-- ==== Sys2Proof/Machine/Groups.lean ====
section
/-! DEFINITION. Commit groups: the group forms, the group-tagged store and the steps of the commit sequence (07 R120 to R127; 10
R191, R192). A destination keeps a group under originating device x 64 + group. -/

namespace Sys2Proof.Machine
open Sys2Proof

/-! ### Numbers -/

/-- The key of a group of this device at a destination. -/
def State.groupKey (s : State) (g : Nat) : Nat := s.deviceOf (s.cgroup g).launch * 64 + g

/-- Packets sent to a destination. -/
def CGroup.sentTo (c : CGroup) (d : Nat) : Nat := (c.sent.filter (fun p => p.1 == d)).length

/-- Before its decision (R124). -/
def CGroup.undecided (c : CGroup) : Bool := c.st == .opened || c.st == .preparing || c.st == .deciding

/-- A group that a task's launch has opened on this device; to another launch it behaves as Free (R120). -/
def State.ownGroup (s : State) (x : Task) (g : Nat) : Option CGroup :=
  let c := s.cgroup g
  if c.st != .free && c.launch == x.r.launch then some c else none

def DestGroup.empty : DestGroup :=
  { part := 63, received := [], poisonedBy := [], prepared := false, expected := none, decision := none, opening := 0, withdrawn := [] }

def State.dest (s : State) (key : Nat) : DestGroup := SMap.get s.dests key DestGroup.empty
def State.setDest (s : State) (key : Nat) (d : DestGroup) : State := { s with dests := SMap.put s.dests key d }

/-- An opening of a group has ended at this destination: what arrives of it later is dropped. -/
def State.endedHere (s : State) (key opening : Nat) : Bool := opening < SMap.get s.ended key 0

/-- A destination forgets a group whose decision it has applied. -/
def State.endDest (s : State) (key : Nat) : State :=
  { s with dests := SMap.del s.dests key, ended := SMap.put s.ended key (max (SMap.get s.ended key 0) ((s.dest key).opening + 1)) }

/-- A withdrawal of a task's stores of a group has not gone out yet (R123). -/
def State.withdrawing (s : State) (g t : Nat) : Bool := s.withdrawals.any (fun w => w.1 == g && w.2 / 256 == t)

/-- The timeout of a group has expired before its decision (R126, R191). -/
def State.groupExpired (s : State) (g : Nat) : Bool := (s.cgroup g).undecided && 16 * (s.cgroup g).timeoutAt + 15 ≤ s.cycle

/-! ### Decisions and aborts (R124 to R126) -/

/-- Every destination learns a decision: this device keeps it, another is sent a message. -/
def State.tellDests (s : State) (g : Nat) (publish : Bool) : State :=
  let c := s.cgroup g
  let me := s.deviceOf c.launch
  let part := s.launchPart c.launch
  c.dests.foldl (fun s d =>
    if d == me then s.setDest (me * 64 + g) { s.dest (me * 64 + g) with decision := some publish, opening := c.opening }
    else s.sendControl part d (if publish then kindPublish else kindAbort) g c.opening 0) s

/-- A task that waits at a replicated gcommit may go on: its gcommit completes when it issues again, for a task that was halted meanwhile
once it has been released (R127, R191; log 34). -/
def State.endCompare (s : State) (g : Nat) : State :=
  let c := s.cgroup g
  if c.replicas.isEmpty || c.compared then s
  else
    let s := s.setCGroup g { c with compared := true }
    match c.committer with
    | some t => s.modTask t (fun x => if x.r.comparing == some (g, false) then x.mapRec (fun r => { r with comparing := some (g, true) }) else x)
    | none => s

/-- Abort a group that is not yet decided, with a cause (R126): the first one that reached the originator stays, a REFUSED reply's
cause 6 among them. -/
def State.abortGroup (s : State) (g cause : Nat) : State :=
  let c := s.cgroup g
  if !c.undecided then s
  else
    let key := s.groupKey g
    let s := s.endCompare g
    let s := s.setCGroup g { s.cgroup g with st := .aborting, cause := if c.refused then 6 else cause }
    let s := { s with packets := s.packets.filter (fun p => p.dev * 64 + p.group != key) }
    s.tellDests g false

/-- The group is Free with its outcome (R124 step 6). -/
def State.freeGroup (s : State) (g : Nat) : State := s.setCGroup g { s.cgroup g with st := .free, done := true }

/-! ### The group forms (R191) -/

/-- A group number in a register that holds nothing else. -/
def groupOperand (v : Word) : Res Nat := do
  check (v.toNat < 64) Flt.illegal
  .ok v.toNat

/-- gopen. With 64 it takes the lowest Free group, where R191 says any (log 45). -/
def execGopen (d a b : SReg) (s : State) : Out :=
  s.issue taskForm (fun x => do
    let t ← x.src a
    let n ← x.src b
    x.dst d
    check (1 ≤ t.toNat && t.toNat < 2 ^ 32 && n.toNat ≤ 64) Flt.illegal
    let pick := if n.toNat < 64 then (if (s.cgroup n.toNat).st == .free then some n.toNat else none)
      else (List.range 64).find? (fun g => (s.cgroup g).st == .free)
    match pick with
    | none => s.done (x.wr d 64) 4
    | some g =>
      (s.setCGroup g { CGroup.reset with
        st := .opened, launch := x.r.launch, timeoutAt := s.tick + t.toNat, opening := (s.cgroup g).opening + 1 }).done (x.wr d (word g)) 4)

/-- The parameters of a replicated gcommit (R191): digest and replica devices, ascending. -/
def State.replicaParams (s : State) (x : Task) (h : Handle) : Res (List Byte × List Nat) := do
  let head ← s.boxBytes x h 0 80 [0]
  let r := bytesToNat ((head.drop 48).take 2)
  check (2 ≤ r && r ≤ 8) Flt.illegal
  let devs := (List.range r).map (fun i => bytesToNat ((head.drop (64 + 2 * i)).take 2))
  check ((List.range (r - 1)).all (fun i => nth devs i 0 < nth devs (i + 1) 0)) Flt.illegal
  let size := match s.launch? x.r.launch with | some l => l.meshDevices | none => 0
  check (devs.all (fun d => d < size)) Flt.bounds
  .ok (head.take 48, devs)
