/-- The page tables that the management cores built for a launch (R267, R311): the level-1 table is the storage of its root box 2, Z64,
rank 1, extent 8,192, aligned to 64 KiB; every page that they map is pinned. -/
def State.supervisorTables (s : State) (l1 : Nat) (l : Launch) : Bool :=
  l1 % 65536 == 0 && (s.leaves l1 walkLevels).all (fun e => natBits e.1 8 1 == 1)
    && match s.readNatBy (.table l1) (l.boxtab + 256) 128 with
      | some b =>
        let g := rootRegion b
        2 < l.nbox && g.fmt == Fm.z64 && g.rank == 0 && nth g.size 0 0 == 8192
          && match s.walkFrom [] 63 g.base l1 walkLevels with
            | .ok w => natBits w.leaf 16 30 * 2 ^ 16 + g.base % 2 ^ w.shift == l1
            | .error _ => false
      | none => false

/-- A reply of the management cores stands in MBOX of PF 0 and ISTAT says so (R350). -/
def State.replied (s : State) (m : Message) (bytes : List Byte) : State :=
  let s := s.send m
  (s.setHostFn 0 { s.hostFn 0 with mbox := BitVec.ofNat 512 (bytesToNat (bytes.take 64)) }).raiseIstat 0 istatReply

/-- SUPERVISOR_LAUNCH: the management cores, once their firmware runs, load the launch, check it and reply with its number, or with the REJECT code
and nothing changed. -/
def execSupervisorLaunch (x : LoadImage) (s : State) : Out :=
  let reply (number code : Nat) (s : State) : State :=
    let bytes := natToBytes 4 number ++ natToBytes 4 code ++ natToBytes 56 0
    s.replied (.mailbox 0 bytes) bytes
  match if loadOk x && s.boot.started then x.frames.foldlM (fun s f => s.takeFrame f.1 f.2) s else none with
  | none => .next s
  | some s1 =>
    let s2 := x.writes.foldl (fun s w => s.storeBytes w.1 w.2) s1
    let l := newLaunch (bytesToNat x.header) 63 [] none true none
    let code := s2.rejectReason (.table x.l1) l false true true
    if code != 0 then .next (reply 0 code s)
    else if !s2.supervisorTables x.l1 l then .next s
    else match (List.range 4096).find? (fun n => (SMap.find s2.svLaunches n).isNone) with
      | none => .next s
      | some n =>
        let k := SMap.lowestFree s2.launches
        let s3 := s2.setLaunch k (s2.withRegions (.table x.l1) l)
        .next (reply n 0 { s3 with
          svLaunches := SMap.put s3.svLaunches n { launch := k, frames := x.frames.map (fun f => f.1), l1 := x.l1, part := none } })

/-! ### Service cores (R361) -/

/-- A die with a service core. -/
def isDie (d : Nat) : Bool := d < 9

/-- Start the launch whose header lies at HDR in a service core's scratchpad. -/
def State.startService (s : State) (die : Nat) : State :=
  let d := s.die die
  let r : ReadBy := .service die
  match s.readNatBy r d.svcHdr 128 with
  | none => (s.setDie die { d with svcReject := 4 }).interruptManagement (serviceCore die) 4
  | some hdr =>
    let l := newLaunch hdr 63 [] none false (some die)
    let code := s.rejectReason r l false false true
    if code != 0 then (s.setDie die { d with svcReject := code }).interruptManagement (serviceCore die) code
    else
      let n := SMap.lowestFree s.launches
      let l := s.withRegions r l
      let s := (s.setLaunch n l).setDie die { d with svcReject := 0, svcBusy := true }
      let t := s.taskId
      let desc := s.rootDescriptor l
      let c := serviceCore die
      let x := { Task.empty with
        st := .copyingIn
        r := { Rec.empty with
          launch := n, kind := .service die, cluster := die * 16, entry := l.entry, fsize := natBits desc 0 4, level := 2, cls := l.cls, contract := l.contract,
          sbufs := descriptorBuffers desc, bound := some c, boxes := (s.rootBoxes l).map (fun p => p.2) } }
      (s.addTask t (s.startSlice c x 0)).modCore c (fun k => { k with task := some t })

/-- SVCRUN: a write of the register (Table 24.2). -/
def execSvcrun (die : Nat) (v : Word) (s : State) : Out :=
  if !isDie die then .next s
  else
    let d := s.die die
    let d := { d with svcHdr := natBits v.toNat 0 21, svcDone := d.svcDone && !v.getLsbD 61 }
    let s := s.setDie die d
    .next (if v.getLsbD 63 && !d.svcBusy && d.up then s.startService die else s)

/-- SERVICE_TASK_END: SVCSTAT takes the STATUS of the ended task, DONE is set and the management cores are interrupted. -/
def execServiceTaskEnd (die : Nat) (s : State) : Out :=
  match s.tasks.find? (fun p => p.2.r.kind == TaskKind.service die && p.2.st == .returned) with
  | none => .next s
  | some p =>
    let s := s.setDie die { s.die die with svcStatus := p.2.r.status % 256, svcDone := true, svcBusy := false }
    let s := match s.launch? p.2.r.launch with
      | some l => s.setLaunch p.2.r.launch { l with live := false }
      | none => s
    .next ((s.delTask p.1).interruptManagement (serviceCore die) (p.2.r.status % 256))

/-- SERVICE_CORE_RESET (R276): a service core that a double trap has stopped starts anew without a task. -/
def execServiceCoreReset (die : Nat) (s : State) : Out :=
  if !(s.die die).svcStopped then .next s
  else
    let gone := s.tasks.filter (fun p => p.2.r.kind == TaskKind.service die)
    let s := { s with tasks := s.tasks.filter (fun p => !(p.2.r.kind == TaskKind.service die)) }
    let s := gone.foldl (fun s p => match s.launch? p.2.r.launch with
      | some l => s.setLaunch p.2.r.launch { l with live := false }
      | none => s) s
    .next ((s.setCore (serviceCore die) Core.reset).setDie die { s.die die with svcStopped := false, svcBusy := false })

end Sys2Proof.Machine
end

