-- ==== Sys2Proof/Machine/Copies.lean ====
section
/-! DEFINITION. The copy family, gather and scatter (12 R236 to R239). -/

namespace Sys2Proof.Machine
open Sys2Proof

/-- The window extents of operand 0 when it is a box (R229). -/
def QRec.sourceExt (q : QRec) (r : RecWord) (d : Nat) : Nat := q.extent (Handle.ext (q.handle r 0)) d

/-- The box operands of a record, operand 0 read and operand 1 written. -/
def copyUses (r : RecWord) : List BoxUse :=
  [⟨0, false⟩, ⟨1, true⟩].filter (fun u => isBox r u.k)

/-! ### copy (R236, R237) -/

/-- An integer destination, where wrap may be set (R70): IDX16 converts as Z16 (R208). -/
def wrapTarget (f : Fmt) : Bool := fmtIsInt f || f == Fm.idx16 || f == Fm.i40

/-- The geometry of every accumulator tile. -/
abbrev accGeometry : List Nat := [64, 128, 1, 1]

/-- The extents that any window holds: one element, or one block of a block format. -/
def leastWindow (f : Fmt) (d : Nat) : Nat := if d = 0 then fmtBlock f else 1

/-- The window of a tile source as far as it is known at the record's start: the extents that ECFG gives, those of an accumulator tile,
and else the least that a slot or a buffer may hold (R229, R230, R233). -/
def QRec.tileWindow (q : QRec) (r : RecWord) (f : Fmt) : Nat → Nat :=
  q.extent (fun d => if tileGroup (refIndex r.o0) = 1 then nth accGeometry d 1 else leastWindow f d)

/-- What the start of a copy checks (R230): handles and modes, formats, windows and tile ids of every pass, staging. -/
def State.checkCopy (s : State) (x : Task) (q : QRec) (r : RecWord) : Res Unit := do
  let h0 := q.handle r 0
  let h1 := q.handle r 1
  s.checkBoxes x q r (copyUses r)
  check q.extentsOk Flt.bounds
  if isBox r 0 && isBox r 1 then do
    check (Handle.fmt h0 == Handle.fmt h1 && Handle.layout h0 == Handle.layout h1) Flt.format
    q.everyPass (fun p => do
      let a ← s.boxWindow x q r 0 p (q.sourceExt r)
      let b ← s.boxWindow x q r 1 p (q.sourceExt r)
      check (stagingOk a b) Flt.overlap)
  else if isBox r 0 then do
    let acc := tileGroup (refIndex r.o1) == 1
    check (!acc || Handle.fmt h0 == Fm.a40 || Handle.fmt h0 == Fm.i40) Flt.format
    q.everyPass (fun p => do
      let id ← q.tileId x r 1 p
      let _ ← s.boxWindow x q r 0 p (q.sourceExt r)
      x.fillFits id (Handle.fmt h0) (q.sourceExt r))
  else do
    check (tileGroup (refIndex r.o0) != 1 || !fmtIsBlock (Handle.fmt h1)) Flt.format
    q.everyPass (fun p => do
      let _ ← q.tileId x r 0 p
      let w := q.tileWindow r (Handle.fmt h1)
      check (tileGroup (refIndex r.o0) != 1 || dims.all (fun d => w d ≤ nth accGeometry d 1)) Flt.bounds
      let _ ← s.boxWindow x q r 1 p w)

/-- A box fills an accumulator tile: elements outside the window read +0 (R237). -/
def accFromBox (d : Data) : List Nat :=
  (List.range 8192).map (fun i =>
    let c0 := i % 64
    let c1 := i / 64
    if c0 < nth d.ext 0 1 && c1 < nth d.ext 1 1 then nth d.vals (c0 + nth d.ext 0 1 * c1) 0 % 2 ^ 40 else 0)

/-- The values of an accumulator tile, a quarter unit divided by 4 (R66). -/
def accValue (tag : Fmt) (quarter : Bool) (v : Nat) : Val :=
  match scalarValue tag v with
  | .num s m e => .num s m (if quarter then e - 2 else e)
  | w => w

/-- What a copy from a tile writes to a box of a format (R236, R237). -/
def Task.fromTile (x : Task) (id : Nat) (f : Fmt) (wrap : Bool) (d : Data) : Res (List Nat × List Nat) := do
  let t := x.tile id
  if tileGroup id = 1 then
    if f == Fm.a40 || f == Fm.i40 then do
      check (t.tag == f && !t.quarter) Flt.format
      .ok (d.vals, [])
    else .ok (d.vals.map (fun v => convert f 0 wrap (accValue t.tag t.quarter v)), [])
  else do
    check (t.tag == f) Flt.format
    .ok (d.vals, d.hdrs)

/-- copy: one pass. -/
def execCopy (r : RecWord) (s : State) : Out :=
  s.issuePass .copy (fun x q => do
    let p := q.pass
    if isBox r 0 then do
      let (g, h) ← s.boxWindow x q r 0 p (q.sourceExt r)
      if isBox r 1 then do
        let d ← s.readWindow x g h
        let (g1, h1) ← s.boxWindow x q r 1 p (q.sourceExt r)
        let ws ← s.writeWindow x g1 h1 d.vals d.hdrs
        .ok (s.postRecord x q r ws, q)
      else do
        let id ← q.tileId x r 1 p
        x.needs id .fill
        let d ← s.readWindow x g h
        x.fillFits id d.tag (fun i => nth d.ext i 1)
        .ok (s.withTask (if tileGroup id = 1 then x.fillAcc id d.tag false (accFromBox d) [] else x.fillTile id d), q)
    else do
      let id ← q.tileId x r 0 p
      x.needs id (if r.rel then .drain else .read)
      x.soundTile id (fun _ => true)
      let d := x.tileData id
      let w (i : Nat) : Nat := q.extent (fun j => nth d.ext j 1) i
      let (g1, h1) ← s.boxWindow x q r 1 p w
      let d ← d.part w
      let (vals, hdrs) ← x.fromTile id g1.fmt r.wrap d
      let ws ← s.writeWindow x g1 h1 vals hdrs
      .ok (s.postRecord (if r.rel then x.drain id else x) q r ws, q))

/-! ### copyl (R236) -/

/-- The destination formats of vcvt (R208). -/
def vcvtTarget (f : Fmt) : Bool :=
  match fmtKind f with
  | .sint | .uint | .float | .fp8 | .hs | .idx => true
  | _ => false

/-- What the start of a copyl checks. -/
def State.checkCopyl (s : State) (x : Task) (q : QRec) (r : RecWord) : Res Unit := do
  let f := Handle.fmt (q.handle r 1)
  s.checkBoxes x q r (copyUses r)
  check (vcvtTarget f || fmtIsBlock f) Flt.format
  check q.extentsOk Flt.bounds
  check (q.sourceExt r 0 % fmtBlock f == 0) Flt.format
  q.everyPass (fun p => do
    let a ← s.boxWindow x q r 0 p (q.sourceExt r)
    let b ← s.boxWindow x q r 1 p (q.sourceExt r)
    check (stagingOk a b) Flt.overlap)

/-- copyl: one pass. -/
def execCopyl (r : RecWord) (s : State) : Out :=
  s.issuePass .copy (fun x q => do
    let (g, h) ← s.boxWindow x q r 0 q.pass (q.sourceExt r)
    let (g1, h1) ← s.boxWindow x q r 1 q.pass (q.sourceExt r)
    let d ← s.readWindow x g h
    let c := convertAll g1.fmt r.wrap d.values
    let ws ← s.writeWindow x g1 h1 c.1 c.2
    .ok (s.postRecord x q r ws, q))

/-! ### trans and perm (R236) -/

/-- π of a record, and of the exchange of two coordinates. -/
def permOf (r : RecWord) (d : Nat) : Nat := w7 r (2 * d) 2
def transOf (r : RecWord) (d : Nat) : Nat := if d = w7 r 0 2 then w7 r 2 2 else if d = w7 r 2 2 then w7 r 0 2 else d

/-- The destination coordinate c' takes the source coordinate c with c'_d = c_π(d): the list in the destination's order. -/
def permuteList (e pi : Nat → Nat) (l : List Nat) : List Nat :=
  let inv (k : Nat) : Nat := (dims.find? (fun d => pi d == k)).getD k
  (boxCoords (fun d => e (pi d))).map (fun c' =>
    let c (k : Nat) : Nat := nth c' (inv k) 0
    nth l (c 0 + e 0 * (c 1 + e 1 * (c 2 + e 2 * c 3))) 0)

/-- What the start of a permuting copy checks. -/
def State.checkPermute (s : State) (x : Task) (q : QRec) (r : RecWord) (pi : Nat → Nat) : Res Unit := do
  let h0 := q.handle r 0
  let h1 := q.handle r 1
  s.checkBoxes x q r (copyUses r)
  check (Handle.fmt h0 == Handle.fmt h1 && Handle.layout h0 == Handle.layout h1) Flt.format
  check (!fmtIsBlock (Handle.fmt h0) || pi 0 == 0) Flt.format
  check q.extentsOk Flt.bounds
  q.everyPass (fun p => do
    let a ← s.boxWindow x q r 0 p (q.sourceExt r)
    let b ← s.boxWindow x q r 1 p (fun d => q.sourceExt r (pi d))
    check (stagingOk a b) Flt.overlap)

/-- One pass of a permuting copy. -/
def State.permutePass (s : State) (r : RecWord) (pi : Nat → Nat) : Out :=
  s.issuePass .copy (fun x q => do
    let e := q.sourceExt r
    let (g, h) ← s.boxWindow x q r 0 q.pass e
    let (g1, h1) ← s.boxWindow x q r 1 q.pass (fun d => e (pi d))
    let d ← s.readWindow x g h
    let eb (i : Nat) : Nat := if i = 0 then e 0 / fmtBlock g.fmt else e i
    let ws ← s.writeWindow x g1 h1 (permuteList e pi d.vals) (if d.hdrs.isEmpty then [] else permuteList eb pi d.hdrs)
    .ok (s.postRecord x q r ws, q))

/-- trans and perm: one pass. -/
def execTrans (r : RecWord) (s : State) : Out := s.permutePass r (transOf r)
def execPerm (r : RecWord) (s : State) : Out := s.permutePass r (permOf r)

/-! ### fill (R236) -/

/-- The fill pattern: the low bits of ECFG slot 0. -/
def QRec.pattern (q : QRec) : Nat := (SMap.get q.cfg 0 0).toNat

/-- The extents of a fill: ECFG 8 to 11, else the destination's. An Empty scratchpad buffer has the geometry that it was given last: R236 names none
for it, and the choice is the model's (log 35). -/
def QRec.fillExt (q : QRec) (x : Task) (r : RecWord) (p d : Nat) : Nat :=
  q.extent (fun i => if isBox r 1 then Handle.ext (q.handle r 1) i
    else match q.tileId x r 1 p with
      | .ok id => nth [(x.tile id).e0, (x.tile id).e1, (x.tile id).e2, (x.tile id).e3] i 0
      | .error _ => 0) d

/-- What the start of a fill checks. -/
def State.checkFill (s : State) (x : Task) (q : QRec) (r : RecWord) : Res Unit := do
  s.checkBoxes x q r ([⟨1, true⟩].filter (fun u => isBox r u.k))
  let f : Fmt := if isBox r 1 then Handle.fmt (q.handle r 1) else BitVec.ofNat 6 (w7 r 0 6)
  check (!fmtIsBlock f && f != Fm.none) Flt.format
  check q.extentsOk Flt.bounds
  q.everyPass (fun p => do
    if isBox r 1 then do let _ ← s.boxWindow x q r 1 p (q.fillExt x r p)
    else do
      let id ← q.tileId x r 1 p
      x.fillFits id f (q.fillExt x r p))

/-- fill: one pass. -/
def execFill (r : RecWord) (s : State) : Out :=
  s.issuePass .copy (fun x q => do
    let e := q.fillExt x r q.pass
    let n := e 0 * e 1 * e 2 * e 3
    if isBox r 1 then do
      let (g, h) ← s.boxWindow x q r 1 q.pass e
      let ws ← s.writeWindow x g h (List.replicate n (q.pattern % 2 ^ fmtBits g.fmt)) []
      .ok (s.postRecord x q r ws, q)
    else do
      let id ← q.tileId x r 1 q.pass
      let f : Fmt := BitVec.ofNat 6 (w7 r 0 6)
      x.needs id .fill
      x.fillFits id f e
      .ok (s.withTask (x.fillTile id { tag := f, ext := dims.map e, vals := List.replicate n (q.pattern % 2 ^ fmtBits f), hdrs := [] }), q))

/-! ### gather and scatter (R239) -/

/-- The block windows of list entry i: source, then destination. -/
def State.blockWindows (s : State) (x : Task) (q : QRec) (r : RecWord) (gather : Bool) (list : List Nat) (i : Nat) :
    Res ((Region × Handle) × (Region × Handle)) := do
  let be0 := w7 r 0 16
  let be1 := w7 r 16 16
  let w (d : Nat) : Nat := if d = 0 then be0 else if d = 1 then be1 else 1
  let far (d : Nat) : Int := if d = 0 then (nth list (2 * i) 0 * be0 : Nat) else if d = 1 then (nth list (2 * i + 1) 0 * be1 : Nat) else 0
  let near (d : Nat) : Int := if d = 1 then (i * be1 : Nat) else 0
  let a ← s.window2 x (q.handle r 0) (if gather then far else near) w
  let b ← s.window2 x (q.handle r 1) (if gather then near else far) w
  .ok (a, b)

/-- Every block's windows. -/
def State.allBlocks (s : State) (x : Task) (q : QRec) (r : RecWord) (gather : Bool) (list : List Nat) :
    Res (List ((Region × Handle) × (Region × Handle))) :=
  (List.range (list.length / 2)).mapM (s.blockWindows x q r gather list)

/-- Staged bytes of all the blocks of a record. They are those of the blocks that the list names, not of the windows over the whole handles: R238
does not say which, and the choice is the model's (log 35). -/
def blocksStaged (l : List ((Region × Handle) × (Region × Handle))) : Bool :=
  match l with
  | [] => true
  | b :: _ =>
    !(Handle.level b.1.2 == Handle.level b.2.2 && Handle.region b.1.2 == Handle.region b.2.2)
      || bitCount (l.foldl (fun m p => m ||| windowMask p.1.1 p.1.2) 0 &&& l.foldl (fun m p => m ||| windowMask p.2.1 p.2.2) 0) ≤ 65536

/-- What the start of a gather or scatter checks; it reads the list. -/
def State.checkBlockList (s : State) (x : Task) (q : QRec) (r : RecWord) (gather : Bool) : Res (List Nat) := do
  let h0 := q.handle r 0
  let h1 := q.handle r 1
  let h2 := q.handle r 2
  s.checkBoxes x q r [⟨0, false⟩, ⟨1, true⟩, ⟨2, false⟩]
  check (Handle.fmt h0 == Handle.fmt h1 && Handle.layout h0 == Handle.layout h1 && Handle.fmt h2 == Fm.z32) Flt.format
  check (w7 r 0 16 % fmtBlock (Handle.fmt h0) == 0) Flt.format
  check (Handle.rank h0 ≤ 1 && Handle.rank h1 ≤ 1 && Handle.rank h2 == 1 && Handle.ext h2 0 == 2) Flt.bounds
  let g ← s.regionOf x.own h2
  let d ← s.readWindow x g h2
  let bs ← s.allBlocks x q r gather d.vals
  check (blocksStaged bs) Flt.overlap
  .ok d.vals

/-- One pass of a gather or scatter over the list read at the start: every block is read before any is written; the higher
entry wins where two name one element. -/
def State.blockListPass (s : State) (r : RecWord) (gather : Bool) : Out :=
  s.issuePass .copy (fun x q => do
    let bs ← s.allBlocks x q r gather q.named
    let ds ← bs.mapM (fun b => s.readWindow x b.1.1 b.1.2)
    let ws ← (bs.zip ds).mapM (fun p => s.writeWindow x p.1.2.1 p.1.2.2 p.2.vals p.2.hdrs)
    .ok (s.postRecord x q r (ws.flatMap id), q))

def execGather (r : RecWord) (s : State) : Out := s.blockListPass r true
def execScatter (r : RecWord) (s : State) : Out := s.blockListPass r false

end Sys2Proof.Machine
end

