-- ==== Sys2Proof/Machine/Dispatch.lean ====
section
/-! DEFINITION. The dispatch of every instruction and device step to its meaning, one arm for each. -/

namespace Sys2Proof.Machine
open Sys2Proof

■ ■ ■ ■ ■

# What you should do:
State the number of lines of the preceding material in which the word "hdrs" is found, and nothing more.

# Solution:
7